A post earlier this week highlighted here at ksjtracker a bang-up job at High Country News - the highly-acclaimed Colorado-based non-profit magazine - of laying out in readable form a classic (to me) DBI, or dull but important, story from New Mexico on the rewriting of its copper rule. The latter is a turgid regulatory document laying out how and whether the state's open-pit copper mines can let polluted water leach from their waste ponds into water tables. Right now the political winds are pushing an old rule out. They are apparently sure to bring in a new one that gives the industry a ton more latitude on how it handles its waste and monitors where it goes. Industry agents, if reports are to be believed, dictated the changes to business-friendly pols including the new governor's appointees. Unavoidably, some in the state see it as a sellout of public interest (not to mention health) to an industry that does not need sweetheart favors like that to prosper just fine.
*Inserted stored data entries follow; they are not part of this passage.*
/-! ## Drains and products (R322 to R327) -/

theorem exec_accDrain (h : Hdr) (eng : BitVec 2) (bank : BitVec 3) (sa sc : SReg) (s : State) :
    exec (.accDrain h eng bank sa sc) s = execAccDrain h eng bank sa sc s := rfl
theorem exec_mma (h : Hdr) (fmt : Fmt) (eng : BitVec 2) (bank : BitVec 3) (sa sb sc : SReg) (s : State) :
    exec (.mma h fmt eng bank sa sb sc) s = execMma h fmt eng bank sa sb sc s := rfl
theorem exec_mmas (h : Hdr) (fmt : Fmt) (eng : BitVec 2) (bank : BitVec 3) (sa sb sc : SReg) (s : State) :
    exec (.mmas h fmt eng bank sa sb sc) s = execMmas h fmt eng bank sa sb sc s := rfl

/-- A word of a group's block or descriptor. -/
def Coll.word (c : Coll) (r : SReg) (i : Nat) : Word := (c.g.sreg (r.toNat + i)).val

/-- A drain at issue, where every check passes. -/
def Coll.drains (c : Coll) (s : State) (eng : BitVec 2) (bank : BitVec 3) (sa sc : SReg) : Option State :=
  let fut := c.g.spair (sc.toNat + 2)
  match parseDrain (16 * bank.toNat) (c.word sc 0) (c.word sc 1) (c.word sa 0) (c.word sa 1), s.initFuture c.g.ctx fut with
  | .ok (o, scope), .ok e =>
    let bs := rowsBanks o.row0 o.rows
    let place := if o.global then o.addr.toNat % 16 = 0 ∧ canonical o.addr = true
      else (o.desc.fits (s.groupAlloc c.g).2.2 0 o.rows (o.cols * drainBytes o.tfmt)).isOk = true
    if c.isWhole = true ∧ fut.toNat % 16 = 0 ∧ place ∧ s.banksOf c.k eng.toNat c.g.num bs true = true ∧
        (o.clr = true → s.banksOf c.k eng.toNat c.g.num bs false = true) then
      e.joins c.k eng.toNat (s.groupCmd c.g (.drain o) fut scope)
    else none
  | _, _ => none

theorem inAlloc_ok {size lo n : Nat} {acc acc' : Acc} (h : (inAlloc size lo n acc).isOk = true) : inAlloc size lo n acc' = .ok () := by
  unfold inAlloc at h ⊢
  split at h
  · exact if_pos ‹_›
  · cases h

theorem collects_accDrain (h : Hdr) (eng : BitVec 2) (bank : BitVec 3) (sa sc : SReg) :
    Collects (.accDrain h eng bank sa sc) fun c s => c.drains s eng bank sa sc :=
  runColl_collects (h := h) rfl (exec_accDrain h eng bank sa sc) fun c s e hf => by
    unfold Coll.drains at hf
    dsimp only at hf
    split at hf
    · next o scope m hparse hfut =>
      obtain ⟨⟨hwhole, halign, hplace, hbanks, hclr⟩, hjoins⟩ := of_ite_some hf
      unfold Coll.word at hparse
      have hqueue : (if o.clr = true then do
            s.ownsBanks c.k eng.toNat c.g.num (rowsBanks o.row0 o.rows)
            m.enqueue c.k eng.toNat (s.groupCmd c.g (.drain o) (c.g.spair (sc.toNat + 2)) scope)
          else m.enqueue c.k eng.toNat (s.groupCmd c.g (.drain o) (c.g.spair (sc.toNat + 2)) scope)) = .ok e := by
        split
        · simp only [State.ownsBanks_ok (hclr ‹_›), ok_bind, State.enqueue_ok hjoins]
        · exact State.enqueue_ok hjoins
      cases hglobal : o.global with
      | true =>
        rw [if_pos hglobal] at hplace
        simp only [Coll.whole_ok hwhole, hparse, hglobal, if_true, aligned_ok hplace.1, canon_ok hplace.2, futAligned, aligned_ok halign,
          Bool.not_true, Bool.false_eq_true, if_false, State.bankCheck_ok hbanks, hfut, ok_bind]
        exact hqueue
      | false =>
        rw [if_neg (Bool.eq_false_iff.1 hglobal)] at hplace
        have hfits : ∀ acc, o.desc.fits (s.groupAlloc c.g).2.2 0 o.rows (o.cols * drainBytes o.tfmt) acc = .ok () := fun _ =>
          inAlloc_ok hplace
        simp only [Coll.whole_ok hwhole, hparse, hglobal, Bool.false_eq_true, if_false, futAligned, aligned_ok halign, hfits,
          Bool.not_false, if_true, State.bankCheck_ok hbanks, hfut, ok_bind]
        exact hqueue
    · cases hf
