-- ==== Sys2Proof/Machine/ByteSil.lean ====
section
/-! DEFINITION. The ByteSil and the log-polar operations of the arithmetic unit as pure functions: integers in,
one narrowing at the end (10_state.md R12; 42_arithmetic.md R141, R142). An operation answers the packed result
and its overflow bit. -/

namespace Sys2Proof.Machine

/-- `rho(b) = b[7:4] - 8` (R12). -/
def rho (b : Byte) : Int := (b.toNat / 16 : Nat) - 8

/-- `theta(b) = b[3:0]` (R12). -/
def theta (b : Byte) : Int := (b.toNat % 16 : Nat)

/-- `pack(r, t) = ((r + 8) << 4) + (t mod 16)`, for `r` in -8 to 7 (R12). -/
def pack (r t : Int) : Byte := BitVec.ofNat 8 ((r + 8).toNat * 16 + (t % 16).toNat)

/-- The canonical NULL (10_state.md R13). -/
def null : Byte := 0x00

/-- The byte ONE (R13). -/
def one : Byte := 0x80

/-- `sat(v)` clamps to -8 and 7 (00_scope.md section 5, R141). -/
def sat (v : Int) : Int := if v < -8 then -8 else if 7 < v then 7 else v

/-- `ovf(v)`: the value lies outside -8 to 7 (00_scope.md section 5). -/
def ovf (v : Int) : Bool := decide (v < -8) || decide (7 < v)

/-- `sext(byte)`, -128 to 127 (00_scope.md section 5). -/
def sext (b : Byte) : Int := if b.toNat < 128 then (b.toNat : Int) else (b.toNat : Int) - 256

/-- A result of unclamped exponent `s` and unwrapped phase `t` (R141). -/
def narrow (s t : Int) : Byte × Bool := (pack (sat s) t, ovf s)

/-- Multiply (42_arithmetic.md R150). -/
def mulOp (a b : Byte) : Byte × Bool := narrow (rho a + rho b) (theta a + theta b)

/-- Divide (R151). -/
def divOp (a b : Byte) : Byte × Bool := narrow (rho a - rho b) (theta a - theta b)

/-- Power by an unsigned exponent (R152). -/
def powOp (a n : Byte) : Byte × Bool := narrow (rho a * n.toNat) (theta a * n.toNat)

/-- Root by an unsigned index: the exponent's quotient rounds toward zero, the phase's is the floor (R153).
It cannot saturate. -/
def rootOp (a n : Byte) : Byte × Bool := (pack (Int.tdiv (rho a) n.toNat) (theta a / n.toNat), false)

/-- Inverse (R154). -/
def invOp (a : Byte) : Byte × Bool := narrow (-rho a) (-theta a)

/-- Conjugate (R155). -/
def conjOp (a : Byte) : Byte × Bool := (pack (rho a) (-theta a), false)

/-- Magnitude extraction (R156). -/
def magOp (a : Byte) : Byte × Bool := (pack (rho a) 0, false)

/-- Phase extraction (R157). -/
def phaseOp (a : Byte) : Byte × Bool := (pack 0 (theta a), false)

/-- Change of exponent by a signed byte (R158). -/
def scaleOp (a delta : Byte) : Byte × Bool := narrow (rho a + sext delta) (theta a)

/-- Change of phase by a signed byte (R159). -/
def rotateOp (a delta : Byte) : Byte × Bool := (pack (rho a) (theta a + sext delta), false)

/-- The exact negative of a number: a rotation by eight phase steps (R166). -/
def negate (b : Byte) : Byte := pack (rho b) (theta b + 8)

end Sys2Proof.Machine
end

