-- ==== Sys2Proof/Config.lean ====
section
/-! DEFINITION. The implementation parameters of 00_scope.md R3 and R4: the fixed ones as constants, the
configurable ones as the record `Cfg`, which State holds. The spec leaves no value undefined, so there is no
free value (opaque constant) here. -/

namespace Sys2Proof

/-- The configurable capacities of R4. `TT_SIZE` is no field: only 0 is accepted (20_memory.md R53,
93_implementation_defined.md U6; log 5). -/
structure Cfg where
  /-- `HEAP_CAP`: most SilStates the StateHeap may hold. -/
  heapCap   : Nat
  /-- `VSTACK_CAP`: most ByteSils on the value stack. -/
  vstackCap : Nat
  /-- `CSTACK_CAP`: most frames on the call stack. -/
  cstackCap : Nat
  /-- `IO_PORTS`: number of general IO ports. -/
  ioPorts   : Nat
deriving DecidableEq, Repr

namespace Config

/-- `CODE_MAX`: most bytes of code a load accepts (R4, 92_eei_decisions.md D43). -/
def codeMax : Nat := 2 ^ 24

/-- `TT_SIZE`: the extent of the TransformTable segment; this core has 0 and accepts nothing else
(20_memory.md R53, U6; log 5). -/
def ttSize : Nat := 0

/-- The largest legal `HEAP_CAP` (R4). -/
def heapCapMax : Nat := 2 ^ 24

/-- The largest legal `VSTACK_CAP` and `CSTACK_CAP` (R4). -/
def stackCapMax : Nat := 2 ^ 32 - 1

/-- The largest legal `IO_PORTS` (R4). -/
def ioPortsMax : Nat := 65536

/-- `CFG_REF`, the reference configuration of R4 (column "reference"). DESIGN CHOICE, unsafe (log 1): the
spec leaves the capacities open and the model's `State.reset` carries this one. -/
def reference : Cfg := ⟨4096, 256, 256, 16⟩

end Config

/-- Every capacity lies in its legal range (R4). -/
abbrev Cfg.Legal (c : Cfg) : Prop :=
  c.heapCap ≤ Config.heapCapMax ∧ c.vstackCap ≤ Config.stackCapMax ∧
  c.cstackCap ≤ Config.stackCapMax ∧ c.ioPorts ≤ Config.ioPortsMax

end Sys2Proof
end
Well. This tracker did do some due diligence, rounding up two stories from the Albuquerque Journal to show that the issue has not been ignored by local media. That seemed to me as enterprising as necessary. Wrong. I failed to look at an outlet north of the big city - toward what is merely the state capital. In a lucky break a freelancer who has been getting regular gigs there thought, modestly and politely (she loves ksjtracker!), to call our attention to some of her coverage:
- Santa Fe Reporter - Laura Paskus: 4 stories. 1) Jan. 8, opinion, Digging deep in 2013; As environmental regulation weakens, watchdog reporting is ever more important ; 2) April 15, News, NM Environment Dept. Shakeup ; 3) May 15, Features, The Canary in the Copper Mine (is dead) / How New Mexico's copper industry wrote its own rules ; 4) Sept. 9 Five reasons you - yes, you! - should connect the dots on copper ;
It does not take long to realize that this is frankly advocacy, crusading, progressive journalism. Those qualities - while they may drive off conservative readers who might benefit most from the information - do not conflict with its being well-reported. On the first point and as seen in story #1, any story that refers to hints of industry influence on rules as "the inky prints of Freeport-McMorRan Copper & Gold, Inc." is not trying to cover his or her beliefs with faux disinterest. But the quality of the reporting is manifest. Ms. Paskus busted her backside digging into public records for story #3. She embedded it with links to documents she dug from public records and or beavered up who-knows-how. They include insider emails. I had a hard time for awhile opening some of the pdfs behind her links but eventually figured them out. It was like being led by hand through a dusty warehouse of obscure archives. That third story also, one must note, covers much of the same ground and with the same main protagonist as the High Country News feature blogged upon earlier this week. The two pieces amply and presumably largely independently corroborate one another. Late Thought after first posting: Both could also have used a deeper effort to explain just how remote or not the mines are, the gunk in the waste ponds, and how plausible to hydrologists it is that their polluted plumes will get into drinking water or surface streams at perilous levels. The story is about big-money politicking and special pleading versus regulations set up for the general good. On that score both do well.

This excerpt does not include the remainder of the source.